- _Aim of the exercise_: Take the entries below and print only the lines from the one with "def pkId (b : List Byte) : Nat := leAt b 6 2" through the one with "def ptRow (b", exactly as they stand, both ends included.

Excerpted records START

/-- A field test ends: the context that it put aside is restored (R499). -/
def endTest (p : Nat) (s : State) : State :=
  let y := s.part p
  let s := s.setPart p { y with test := 0, testKeep := false, testCtx := none, testStep := 0 }
  let s := match y.testCtx with
    | some k =>
      (s.setReg (stepAddr s p oStepStatus) y.testStep).setCtx p
        { s.ctx p with jig := k.jig, goRec := k.goRec, begun := k.begun, rerun := k.rerun, marked := k.marked, refusal := k.refusal,
                       fill := none, load := none, ev := k.ev, sem := k.sem, causes := k.causes, nanIn := k.nanIn, own := k.own,
                       held := k.held, voteReq := k.voteReq, upSent := k.upSent, sentVote := k.sentVote, retry := k.retry, jFull := k.jFull, rJig := k.rJig,
                       win := k.win }
    | none => s
  if y.testKeep then enterCtx p y.slot none s else s

/-- A write of `RING_CFG.EN` (R418, R429): 0 to 1 sets the indices to 0; 1 to 0 discards the completions held and the
descriptor that runs. A completion that has gone out still waits for its acknowledgement (R402). -/
def ringSwitch (r : Nat) (old new : Word) (s : State) : State :=
  if fld old 0 1 = 0 ∧ fld new 0 1 = 1 then
    let s := (((s.setReg (rRingHead r) 0).setReg (rRingTail r) 0).setReg (rRingDone r) 0).setReg (rCqTail r) 0
    { s with cqHead := sset s.cqHead r 0 }.setRing r { unacked := (s.ring r).unacked }
  else if fld old 0 1 = 1 ∧ fld new 0 1 = 0 then
    let p := ringPart s r
    let test := (s.ring r).cur.any (fun d => fld d 0 8 == 0x19) && (s.ring r).started && (s.part p).test != 0
    let s := (detachRuns r s).setRing r { unacked := (s.ring r).unacked }
    let s : State := { s with parts := s.parts.map (fun e =>
      (e.1, { e.2 with parking := if e.2.parking = some r then none else e.2.parking })) }
    if test then endTest p s else s
  else s

/-- Queue pair `q` enters the error state: the completions of every ring that uses it stop (R429). -/
def qpStop (q : Nat) (s : State) : State :=
  let rs := (List.range 256).filter (fun r => ringOn s r && s.rf (rCqCfg r) 0 12 == q)
  if rs.isEmpty then s
  else setHostCause hcCqErr (rs.foldl (fun s r => s.setRing r { s.ring r with stopped := true }) s)

/-- Rate of a data port in Mb/s (R393). -/
def ethRate (s : State) (n : Nat) : Nat := 100000 * 2 ^ s.rf (rEthCtrl n) 1 2

/-- The queue pair whose packet a frame is. -/
def Sent.qp : Sent → Option (BitVec 12)
  | .rdmaAck q | .rdmaData q _ | .nakAccess q | .nakInvalid q | .completion _ q _ _ _ | .cnp _ q => some q
  | .frame _ _ _ | .mgmtResp _ _ _ _ _ _ _ _ | .attention _ _ _ | .pause _ _ _ | .arp _ _ | .neighbour _ _ | .echo _ _ | .flit _ _ _
  | .capability _ _ _ _ _ _ _ _ _ | .spdm _ _ _ | .spdmRefused | .accepted _ => none
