-- ==== Sys2Proof/Machine/FieldTests.lean ====
section
/-! DEFINITION. Field tests and the RETIRE command (12). -/

namespace Sys2Proof.Machine

/-! ### Test packages (R497) -/

def pkId (b : List Byte) : Nat := leAt b 6 2
def pkPatterns (b : List Byte) : Nat := leAt b 11 1
def pkSigOff (b : List Byte) : Nat := leAt b 12 4
def pkSize (b : List Byte) : Nat := leAt b 16 4

/-- Fields of pattern entry `i`. -/
def ptImg (b : List Byte) (i : Nat) : Nat := leAt b (64 + 32 * i) 4
def ptImgSize (b : List Byte) (i : Nat) : Nat := leAt b (68 + 32 * i) 4
def ptRow (b : List Byte) (i : Nat) : Nat := bitsOf (leAt b (72 + 32 * i) 4) 0 9
def ptRows (b : List Byte) (i : Nat) : Nat := bitsOf (leAt b (72 + 32 * i) 4) 16 7
def ptExp (b : List Byte) (i : Nat) : Nat := leAt b (76 + 32 * i) 4

/-- A pattern entry with an illegal field. -/
def patternBad (b : List Byte) (i : Nat) : Bool :=
  let w := leAt b (72 + 32 * i) 4
  ptImg b i % 4096 != 0 || bitsOf w 9 7 != 0 || bitsOf w 23 9 != 0 || ptRows b i == 0 || 64 < ptRows b i
    || 512 < ptRow b i + ptRows b i || pkSigOff b < ptImg b i + ptImgSize b i || ptImgSize b i < 64
    || pkSigOff b < ptExp b i + 32 * ptRows b i || leAt b (80 + 32 * i) 16 != 0

/-- MAGIC or a field of the package is illegal. -/
def packageBad (b : List Byte) (n : Nat) : Bool :=
  leAt b 0 4 != 0x4B505446 || pkPatterns b == 0 || 64 < pkPatterns b || pkSigOff b % 8 != 0 || pkSize b != pkSigOff b + 16608
    || n < pkSize b || leAt b 20 44 != 0 || pkSigOff b < 64 + 32 * pkPatterns b
    || (List.range (pkPatterns b)).any (patternBad b)

/-- VERSION, PART or STEPPING differ from R497. -/
def packageVersionBad (b : List Byte) : Bool := leAt b 4 2 != 1 || leAt b 8 2 != 1 || leAt b 10 1 != 0xA1

/-- The channel of a cell leads to another cell of a field (R108). -/
def inField (c n : Nat) (side : Side) : Bool :=
  match neighbour (c * 256 + n) side with
  | some h => h / 65536 == 0
  | none => false

/-- What a pattern image is checked against: a one-field jig outside a step (R498). -/
def testEnv (s : State) (p : Nat) : LoadEnv :=
  { fields := 1, top := 512 - stackRows s p, inside := false, routeOk := inField, portBad := fun _ => true,
    level := fun _ => 0, deadCell := fun _ _ => false, deadCab := fun _ => false }

/-- The image of pattern `i`. -/
def ptImage (b : List Byte) (i : Nat) : List Byte := (b.drop (ptImg b i)).take (ptImgSize b i)

/-- What stands against the image of pattern `i` (R196). -/
def patternBreach (s : State) (p : Nat) (b : List Byte) (i : Nat) : Option Breach :=
  let x := ptImage b i
  if x.length < hSize x then some { row := rIllegal, code := eRange, cab := noCab, off := 28 } else imageBreach (testEnv s p) x

/-- The lowest place in the test region, at a multiple of 4 KiB, with room for `n` bytes. -/
def testPlace (s : State) (n : Nat) : Option Nat :=
  let base := (s.reg rTestBase).toNat
  let top := base + (s.reg rTestSize).toNat
  let starts := (base :: s.integ.pkgs.map (fun k => (k.base + k.size + 4095) / 4096 * 4096)).mergeSort
  starts.find? (fun a => a + n ≤ top && s.integ.pkgs.all (fun k => a + n ≤ k.base || k.base + k.size ≤ a))

/-- The loaded package with an identifier. -/
def pkgOf (s : State) (id : Nat) : Option Pkg := s.integ.pkgs.find? (fun k => k.id.toNat == id)

/-- TEST.LOAD of the bytes of a package (R498); the signatures hold under the test keys of the running image (R538). -/
def testLoad (r p : Nat) (v : SigVerdict) (b : List Byte) (n : Nat) (align : Bool) (s : State) : State :=
  let at? := testPlace s (pkSize b)
  let breach := (List.range (pkPatterns b)).findSome? (patternBreach s p b)
  checked r [((pkgOf s (pkId b)).isSome, eState, 16), (packageBad b n, eRange, 16), (align, eAlign, 16),
      (16 ≤ s.integ.pkgs.length || at?.isNone, eCapacity, 24), (packageVersionBad b, eVersion, 16),
      (!(testKeys s).any (verdictOk v), eSignature, 16)]
    (fun s =>
      match breach with
      | some x => reject r x.code x.off s
      | none =>
        let k : Pkg := { id := BitVec.ofNat 16 (pkId b), base := at?.getD 0, size := pkSize b }
        let s := hbmWrite none k.base (b.take k.size) s
        completeRing r cOk 0 { s with integ := { s.integ with pkgs := s.integ.pkgs ++ [k] } }) s

/-- TEST_LOAD (R498); the verdicts over the two signatures come from outside (log 7). -/
def execTestLoad (r : BitVec 8) (v : SigVerdict) (s : State) : Host.Outcome State Fault Refusal :=
  let r := r.toNat
  done s (command r 0x18 (fun d => unlessGated r 57 (fun s =>
    let a := fld d 128 64
    let n := fld d 192 32
    let bad := hbmDenied s (ringDomain s r) kRead a n
    let t := if bad = some eGated then setHostCause hcGated s else s
    match bad with
    | some c => checked r [(c = eAccess, eAccess, 16), (c = eRange, eRange, 16), (a % 4096 ≠ 0, eAlign, 16), (true, c, 16)] id t
    | none =>
      let b := hbmReadPlain none a n t
      testLoad r (ringPart s r) v b.1 n (a % 4096 ≠ 0) b.2)) s)

/-! ### TEST.RUN (R499, R500) -/

def tdPkg (d : Cmd) : Nat := fld d 128 16
def tdPattern (d : Cmd) : Nat := fld d 144 6
def tdAll (d : Cmd) : Bool := fld d 150 1 == 1
def tdRetire (d : Cmd) : Bool := fld d 151 1 == 1

/-- Bytes of a loaded package, as its read sees them. -/
def pkgBytes (s : State) (k : Pkg) : List Byte := s.seen k.base k.size

/-- Pattern `i` of a package is loaded in every field of the partition, each field as a one-field jig. -/
def loadPattern (p : Nat) (k : Pkg) (i : Nat) (s : State) : State :=
  let r := hbmReadPlain none k.base k.size s
  let x := ptImage r.1 i
  let a := k.base + ptImg r.1 i
  let s := allCabs p (fun c y =>
    let slot : Slot := { st := 2, addr := a, img := cabImage x (c % 256) }
    let q : Seq := { pos := 0, wait := if slot.ctrlWords = 0 then 5 else 0 }
    { y with slot0 := slot, slot1 := y.slot1.leave, cur := false, seq := q.toSegment slot, icache := [], dcache := [] }) r.2
  let s := (partCabs s p).foldl (fun s c => configureCab c (s.cab c).now false true s) s
  let s := jigStatus p a false s
  let y := s.part p
  (s.setCtx p { s.ctx p with jig := a, begun := false, rerun := 0, marked := none, refusal := none }).setPart p
    { y with testPat := i, swStart := some s.clk.cclk }

/-- The context of the partition is put aside, and the test runs (R499). -/
def testBegin (p : Nat) (k : Pkg) (d : Cmd) (keep : Bool) (s : State) : State :=
  let first := if tdAll d then 0 else tdPattern d
  let y := s.part p
  let s := s.setPart p { y with test := 2, testKeep := keep, testBad := 0, testCtx := some (s.ctx p), testStep := s.stepReg p oStepStatus }
  loadPattern p k first s

/-- The test of a partition may start: it has no running context or is halted, or its context is IDLE at a boundary. -/
def testStart (p : Nat) (k : Pkg) (d : Cmd) (s : State) : State :=
  let y := s.part p
  if !y.running || y.halted then testBegin p k d false s
  else if stepState s p = sIdle && boundary s p && !restoring s p && y.parking.isNone then
    let t := switchOut p false s
    if (t.part p).running then t else testBegin p k d true t
  else s.setPart p { y with test := 1 }

/-- First of some rows that differs from the expected ones. -/
def differs (rows : List Row) (want : List Byte) : Option Nat :=
  rows.zipIdx.findSome? (fun e => if e.1 != BitVec.ofNat 256 (leAt want (32 * e.2) 32) then some e.2 else none)

/-- One cell is compared (R499): a difference sets FAULT and TEST_FAIL, is reported and counted. -/
def testCell (p : Nat) (k : Pkg) (b : List Byte) (i : Nat) (retire : Bool) (s : State) (g : Nat) : State :=
  let r := drawerReads g (ptRow b i) (ptRows b i) s
  let s := r.2
  match differs r.1 (b.drop (ptExp b i)) with
  | none => s
  | some j =>
    let s := report { kind := 5, unit := .cell g, part := some p, clock := 0, detail := pack [(0, 6, i), (8, 7, j)] } []
      (setIntegCause icTestFail s)
    let s := countFault g s
    let s := if retire then retireCell g s else s
    let n := min ((s.part p).testBad + 1) 0xFFFF
    let s := s.setPart p { s.part p with testBad := n }
    s.setReg (rTestResult p) (BitVec.ofNat 64 (pack [(0, 16, k.id.toNat), (16, 7, s.rf (rTestResult p) 16 7), (32, 16, n)]))

/-- The sequencers of a pattern have stopped and every cell is QUIET. -/
def patternDone (s : State) (p : Nat) : Bool :=
  !partOn s p || goBit s p && (takingPart s p).all (fun e => e.2.seq.wait == 5 && !e.2.seq.due) && (cellsOf s p).all (cellQuiet s)

/-- A pattern has run: its cells are compared, and the next one is loaded or the test ends. -/
def testNext (r p : Nat) (k : Pkg) (d : Cmd) (s : State) : State :=
  let b := pkgBytes s k
  let i := (s.part p).testPat
  let gs := ((cellsOf s p).map (·.1)).filter (fun g => !(s.bench g).prog.isEmpty)
  let s := gs.foldl (testCell p k b i (tdRetire d)) s
  let s := s.setReg (rTestResult p) (BitVec.ofNat 64 (pack [(0, 16, k.id.toNat), (16, 7, s.rf (rTestResult p) 16 7 + 1),
    (32, 16, (s.part p).testBad)]))
  if tdAll d && i + 1 < pkPatterns b then loadPattern p k (i + 1) s else completeRing r cOk 0 (endTest p s)

/-- TEST_RUN (R498–R500): it starts when it may, and goes on pattern by pattern as it is commanded again. -/
def execTestRun (r : BitVec 8) (s : State) : Host.Outcome State Fault Refusal :=
  let r := r.toNat
  let p := ringPart s r
  done s (command r 0x19 (fun d => unlessGated r 57 (fun s =>
    let y := s.part p
    let busy := s.rf (rPartSched p) 40 1 = 0 && y.running
    match pkgOf s (tdPkg d) with
    | none =>
      if (s.ring r).started then completeRing r eRange 16 (endTest p s)
      else checked r [(busy, eBusy, 0), (true, eRange, 16)] id s
    | some k =>
      if (s.ring r).started then
        if y.test = 2 then (if patternDone s p then testNext r p k d s else s) else testStart p k d s
      else if y.test ≠ 0 then s
      else
        checked r [(busy, eBusy, 0), (!tdAll d && pkPatterns (pkgBytes s k) ≤ tdPattern d, eRange, 18)]
          (fun s => testStart p k d (markStarted r (s.setReg (rTestResult p) (BitVec.ofNat 64 k.id.toNat)))) s)) s)

/-- TEST_DROP (R498). -/
def execTestDrop (r : BitVec 8) (s : State) : Host.Outcome State Fault Refusal :=
  let r := r.toNat
  done s (command r 0x1A (fun d => unlessGated r 57 (fun s =>
    let id := tdPkg d
    let pending := (List.range 256).any (fun q => ringOn s q && (s.ring q).cur.any (fun c => dOp c == 0x19 && tdPkg c == id))
    checked r [(pending, eState, 16), ((pkgOf s id).isNone, eRange, 16)]
      (fun s => completeRing r cOk 0 { s with integ := { s.integ with pkgs := s.integ.pkgs.filter (fun k => k.id.toNat != id) } })
      s)) s)

/-! ### RETIRE (R494, R495, R498) -/

/-- A request for a unit can be served, or is already pending. -/
def canRetire (s : State) (g : Nat) (cab : Bool) : Bool :=
  let c := g / 256
  if cab then s.integ.pendCab.contains c || (!s.integ.deadCab.contains c && cabSpare s c)
  else
    s.integ.pendCell.contains g || s.integ.pendCab.contains c
      || (!cellGone s g && (cellSpare s g || cabSpare s c))

/-- RETIRE (R498): completes when the request is pending. -/
def execRetire (r : BitVec 8) (s : State) : Host.Outcome State Fault Refusal :=
  let r := r.toNat
  let p := ringPart s r
  done s (command r 0x1B (fun d => unlessGated r 57 (fun s =>
    let c := fld d 128 12
    let g := c * 256 + fld d 140 8
    let cab := fld d 148 1 == 1
    checked r [(!inPart s p c, ePartition, 16), (!canRetire s g cab, eCapacity, 16)]
      (fun s => completeRing r cOk 0 (if cab then retireCab c s else retireCell g s)) s)) s)

end Sys2Proof.Machine
end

Excerpted records END

- _Output of the exercise_:
def pkId (b : List Byte) : Nat := leAt b 6 2
def pkPatterns (b : List Byte) : Nat := leAt b 11 1
def pkSigOff (b : List Byte) : Nat := leAt b 12 4
def pkSize (b : List Byte) : Nat := leAt b 16 4

/-- Fields of pattern entry `i`. -/
def ptImg (b : List Byte) (i : Nat) : Nat := leAt b (64 + 32 * i) 4
def ptImgSize (b : List Byte) (i : Nat) : Nat := leAt b (68 + 32 * i) 4
def ptRow (b : List Byte) (i : Nat) : Nat := bitsOf (leAt b (72 + 32 * i) 4) 0 9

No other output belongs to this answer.